Na tarde de quinta-feira (24), o médico Marcelo Maia, 67, estava em seu turno no Hospital Metropolitano de Várzea Grande (MT), referência estadual para o tratamento de casos graves da Covid-19, quando acompanhou a conversa de um paciente com a família em um tablet.

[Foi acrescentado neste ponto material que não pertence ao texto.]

/-- A command of R465 is typed: it is carried out here by local master 1, or at the target of the session (R463,
R465, R467). A line of more than 200 characters is not read; the reason of its answer is open. -/
def typed (c : MonCmd) (s : State) : Host.Outcome State Fault Refusal :=
  .next (terminalLine (c = .id) (fun s =>
    if 200 < (spell c).length then endOpen s
    else
      match currentSession s with
      | some x => sendLine x c s
      | none => runCommand .terminal (.loc 1) c s) s)

/-- MON_ID (R465). -/
def execMonId (s : State) : Host.Outcome State Fault Refusal := typed .id s

/-- MON_PEEK (R465). -/
def execMonPeek (a : Word) (n : Nat) (s : State) : Host.Outcome State Fault Refusal := typed (.peek a.toNat n) s

/-- MON_POKE (R465). -/
def execMonPoke (a v : Word) (s : State) : Host.Outcome State Fault Refusal := typed (.poke a.toNat v.toNat) s

/-- MON_DUMP (R465). -/
def execMonDump (a : Word) (bytes : Nat) (s : State) : Host.Outcome State Fault Refusal := typed (.dump a.toNat bytes) s

/-- MON_CENSUS (R465). -/
def execMonCensus (s : State) : Host.Outcome State Fault Refusal := typed .census s

/-- MON_SNAP (R462, R465). -/
def execMonSnap (id : BitVec 16) (s : State) : Host.Outcome State Fault Refusal := typed (.snap id.toNat) s

/-- MON_SNAP_AT (R458, R465). -/
def execMonSnapAt (id : BitVec 16) (ns : DWord) (s : State) : Host.Outcome State Fault Refusal := typed (.snapAt id.toNat ns.toNat) s

/-- MON_DL (R465). -/
def execMonDl (s : State) : Host.Outcome State Fault Refusal := typed .dl s

/-- MON_DL_FREE (R196, R465). -/
def execMonDlFree (s : State) : Host.Outcome State Fault Refusal := typed .dlFree s

/-- MON_SCRIBE_LOAD (R465): program-store words of a cluster, from a word address; one outside the 32 words of
a store is not in the line's syntax. -/
def execMonScribeLoad (k : Fin 16) (a : Nat) (words : List (BitVec 16)) (s : State) : Host.Outcome State Fault Refusal :=
  if 32 ≤ a then .next (terminalLine false (endLine [] (.err .badLine)) s)
  else typed (.load k.val a (words.map (fun w => w.toNat))) s

/-- MON_SCRIBE_INJECT (R87, R465). -/
def execMonScribeInject (e : Fin 64) (v : BitVec 16) (s : State) : Host.Outcome State Fault Refusal := typed (.inject e.val v.toNat) s

/-- MON_SCRIBE_STEP (R68, R465). -/
def execMonScribeStep (e : Fin 64) (s : State) : Host.Outcome State Fault Refusal := typed (.step e.val) s

/-- MON_TRACK (R465). -/
def execMonTrack (n : Fin 16) (s : State) : Host.Outcome State Fault Refusal := typed (.track n.val) s

/-- MON_WAYMARK (R465). -/
def execMonWaymark (i : Fin 4096) (arm : Option Bool) (s : State) : Host.Outcome State Fault Refusal := typed (.waymark i.val arm) s

/-- MON_POWER (R465). -/
def execMonPower (s : State) : Host.Outcome State Fault Refusal := typed .power s

/-- MON_BIST (R404, R465): the outcome is printed when the test ends. -/
def execMonBist (target : Byte) (s : State) : Host.Outcome State Fault Refusal := typed (.bist target.toNat) s

/-- MON_UPDATE_STATUS (R465). -/
def execMonUpdateStatus (s : State) : Host.Outcome State Fault Refusal := typed .updateStatus s

/-- MON_BAUD (R463, R465). -/
def execMonBaud (rate : Nat) (s : State) : Host.Outcome State Fault Refusal := typed (.baud rate) s

/-- The monitor's notices (R468). -/
def monNotice (code arg : Nat) (s : State) : State := postOnce (getF s R.MON_CTL F.MON_CTL_NTC_Q) 0x0019 0 code arg s

/-- The 60 s in which every `unlock` is refused; the spec does not name the reason that it answers (R464). -/
def refuseUnlock (s : State) : State :=
  endOpen s

/-- MON_UNLOCK_NONCE (R464): `unlock` prints a fresh nonce, which the spec leaves open. -/
def execMonUnlockNonce (s : State) : Host.Outcome State Fault Refusal :=
  .next (terminalLine true (fun s =>
    if s.mon.lockedOut then refuseUnlock s
    else
      let (n, s) := fresh 64 s
      endLine [n] .ok (onMon (fun m => { m with nonce := some n }) s)) s)

/-- The n big-endian bytes of a number. -/
def beBytes (n x : Nat) : List Byte := (leBytes n x).reverse

/-- The 16 bytes that a token signs: NID, nonce, and FRFY (R464). -/
def tokenBytes (s : State) (nonce : DWord) : List Byte :=
  leBytes 4 (getReg s R.ID_SERIAL_LO).toNat ++ leBytes 8 nonce.toNat ++ asc ['F', 'R', 'F', 'Y']

/-- A token is valid: it signs the outstanding nonce under a usable customer key slot (R464). -/
def tokenValid (s : State) (k : Nat) (r sg : Nat) : Bool :=
  match s.mon.nonce with
  | none => false
  | some n => k ≠ 0 && keyUsable s k && keyVerifies s k (Crypto.sha256 (tokenBytes s n)) (beBytes 32 r ++ beBytes 32 sg)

O diálogo, que contou com o apoio de uma psicóloga, deixou os familiares esperançosos. “Menos de meia hora depois ele desestabilizou e teve que ir para a UTI”, conta Maia, que também atende na emergência do Hospital Municipal de Cuiabá e na UPA (Unidade de Pronto Atendimento) Morada do Ouro, também na capital mato-grossense.

Casos como o que o médico presenciou são rotina na vida de profissionais da saúde desde o início da pandemia do coronavírus, em fevereiro. Agora, porém, o problema ganhou companhia: doenças respiratórias provocadas ou intensificadas pelas queimadas no Pantanal, na Amazônia e no cerrado.

“Estou há oito anos em Cuiabá, nunca vi tanta fumaça como agora. Essa fumaça traz consequências graves para a saúde das pessoas. A intoxicação é muito pesada”, afirma o médico, que contraiu Covid-19 em junho, ficou 20 dias afastado e perdeu dez quilos.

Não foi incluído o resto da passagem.